With Union Support, New Poor People’s Campaign Begins

Supported by the Service Employees and the United Food and Commercial Workers, the New Poor People’s Campaign, the mass movement planned to bring the problems of poverty – and agitate for eradicating them – to the nation’s conscience, will kick off with an anti-war, anti-militarism sermon in D.C. on May 6 by co-chair the Rev. William Barber and a mass rally, with planned civil disobedience, at the U.S. Capitol on May 14.

And starting that day, organizers in D.C. told a small group on May Day, the campaign will bring its causes not just to Congress but to state capitols, all the way from Mother’s Day through the summer solstice – and beyond.

“We will protest at more than 30 statehouses and the U.S. Capitol demanding a massive overhaul of the nation’s voting rights laws, new programs to lift up the 140 million Americans living in poverty, immediate attention to ecological devastation and measures to curb militarism and the war economy,” the campaign’s website said.

“We will hold teach-ins to learn more about these issues and how we can organize to transform our nation’s political, economic and moral structures,” it added.

The D.C. meeting was one of dozens nationwide in the week before the rally on Capitol Hill. D.C. organizers explained there are other workshops, teach-ins, training in peaceful civil disobedience and more, going in the intervening days between now and June 23.

“All the states are coming to D.C. for one big action” that day, said the Rev. Terence Mayo, one of the three coordinators of the D.C. local committee. “But that’s not the end of the campaign. It’s only the beginning. This will be a multi-year effort” to bring the issue of poverty to the forefront of the political debate and demand its eradication.

Several unions, including SEIU, UFCW and the D.C local of the Teachers (AFT), have already pledged support for the New Poor People’s Campaign, local D.C. organizers said.

And the New Poor People’s Campaign has specifically sworn off – and will not host -- partisan officials or candidates when it stages its mass rally on June 23. “This is not about left or right, Democrat or Republican, but about right and wrong,” their statement says.

“Working families are under attack on multiple fronts from the self-interested politicians and their greedy corporate backers who have waged a decades-long assault on working people and communities of color. The Rev. William Barber’s new Poor People’s Campaign and National Call for a Moral Revival comes at a crucial time when we are under a more furious, sustained assault than any time in recent memory,” SEIU President Mary Kay Henry said when Barber started the campaign a year ago.

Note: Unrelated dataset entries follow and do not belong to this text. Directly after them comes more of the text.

-- ==== Sys2Proof/Machine/Decoder.lean ====
section
/-! DEFINITION. The decoder unit DE: the automaton and `DEC_BIT`, `DEC_BYTE`, `DEC_END` (45_decoder.md). -/

namespace Sys2Proof.Machine

/-- How `dec_bit` ends: in a state with the emitted symbol or none, in a fault that changed nothing, or in a stop of the
model at a pointer that is no record's (log 9). -/
inductive DecResult where
  | moved (s : State) (emitted : Option Symbol)
  | raises (f : BlockFault)
  | absent
  deriving DecidableEq, Repr

/-- The decoder at a leaf: emit its symbol, count it, back to the root (45_decoder.md R162). -/
def State.emitSym (s : State) (y : Symbol) : State :=
  { s.emit (.sym y) with decSymCnt := satInc s.decSymCnt, decCur := s.root }

/-- `dec_bit(x)`, the one transition of the automaton (45_decoder.md R162). -/
def decBit (x : Bool) (s : State) : DecResult :=
  if s.treeValid then
    match nodeRec? s.node s.decCur with
    | none => .absent
    | some n =>
      if n.kind = .internal then
        match nodeRec? s.node (n.child x) with
        | none => .absent
        | some c =>
          match c.kind with
          | .internal => .moved { s with decCur := n.child x } none
          | .leaf => .moved (s.emitSym c.sym) (some c.sym)
          | .sentinel => .raises .corruptStream
          | .free => .raises .corruptTree
      else .raises .corruptTree
  else .raises .corruptTree

/-- `DEC_BIT x` (45_decoder.md R163). -/
def execDecBit (x : Bool) (s : State) : Host.Outcome State Fault Refusal :=
  match decBit x s with
  | .moved s1 none => succeed s1 0
  | .moved s1 (some y) => succeed s1 (((1 : BitVec 1) ++ y).setWidth 56)
  | .raises f => raised s f 0 (encode (.decBit x))
  | .absent => .fault .nodeIndexAbsent

/-- The loop of `DEC_BYTE`: `i` the index of the next bit, `k` the symbols so far, `w` the command word
(45_decoder.md R164). -/
def decBits (w : Word) : List Bool → Nat → Nat → State → Host.Outcome State Fault Refusal
  | [], _, k, s => succeed s (BitVec.ofNat 56 k)
  | x :: xs, i, k, s =>
    match decBit x s with
    | .moved s1 none => decBits w xs (i + 1) k s1
    | .moved s1 (some _) => decBits w xs (i + 1) (k + 1) s1
    | .raises f => raised s f (BitVec.ofNat 4 i) w
    | .absent => .fault .nodeIndexAbsent

/-- `DEC_BYTE y, n`: the n high bits of a byte, bit 7 first (45_decoder.md R164). -/
def execDecByte (y : Byte) (n : BitVec 4) (s : State) : Host.Outcome State Fault Refusal :=
  decBits (encode (.decByte y n)) (byteBits y n) 0 0 s

/-- `DEC_END f`: the bitstream has ended (45_decoder.md R165). The root's frequency is read only when the check is asked
for. -/
def execDecEnd (f : Bool) (s : State) : Host.Outcome State Fault Refusal :=
  if s.treeValid then
    if s.decCur = s.root then
      if f then
        match nodeRec? s.node s.root with
        | none => .fault .nodeIndexAbsent
        | some n =>
          if s.decSymCnt = n.freq then succeed { s with decSymCnt := 0 } (s.decSymCnt.setWidth 56)
          else raised s .corruptStream 0 (encode (.decEnd f))
      else succeed { s with decSymCnt := 0 } (s.decSymCnt.setWidth 56)
    else raised s .truncatedStream 0 (encode (.decEnd f))
  else raised s .corruptTree 0 (encode (.decEnd f))

end Sys2Proof.Machine
end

“The Rev. Barber understands that for our children to have a chance at a better life, we must link the fights for higher wages and the ability to join together in a union with the fight for racial justice. We cannot achieve economic justice unless we attack the systemic racism that still plagues our nation,” added Henry.

She noted Barber is a longtime backer of SEIU members and the Fight for $15 and a union “because he understands how these fights are tied together.”

“The Poor People’s Campaign” and UFCW both believe “our economy can and should work better for everyone,” UFCW President Marc Perrone said this March. “Telling the millions of people who are struggling alone, to work harder, complain less, or pray more won’t work.” 

"Wage inequality, the assault on voting rights, underemployment, and the attacks on immigrant and refugee communities are all part of a systemic effort to disenfranchise poor communities. We’re proud to support The Poor People’s Campaign because, if successful, it will bring hard-working families more power to build better lives.”

The AFL-CIO, while not explicitly endorsing the New Poor People’s Campaign, cited it in a resolution the federation’s convention approved last year. “The revival of a ‘Poor Peoples’ Campaign’ is not an indulgence in nostalgia, but an essential activity in the fight for justice for all workers and poor people from diverse backgrounds,” the measure said.

The new PPC issued 12 fundamental principles for its campaign, including ordering “all its participants and endorsers embrace non-violence,” just as the late Dr. Martin Luther King Jr. did 50 years ago in the first Poor People’s Campaign and in his prior civil rights crusade.

They include developing and deepening leadership among people who suffer most from poverty, forming a “moral majority…based on our constitutional values” and “rooted in equal justice for all,” and a belief that “equal protection under the law is non-negotiable.”

For the new PPC, religiously moral issues are not “personal issues like abortion, prayer in school, sexuality, gun rights and property rights” – the causes of the radical right – but “systemic injustices” against workers, the poor, children, immigrants, the old and the sick.

“The centrality of systemic racism must be named, detailed and exposed…Poverty and economic equality cannot be understood apart from a society built on white supremacy,” the campaign principles add.

That’s notable because the GOP Trump administration and Congress’ Republican majority have launched wars on both workers’ rights and the poor. The latter war includes proposed cuts in food stamps, federally subsidized housing and so-called “work requirements” at poverty wages to stay eligible for aid.

“People should not live in or die from poverty in the richest nation ever to exist,” the NPPC principles state. “Blaming the poor and claiming the U.S. does not have…resources to overcome poverty are false narratives used to perpetuate economic exploitation, exclusion and deep inequality.”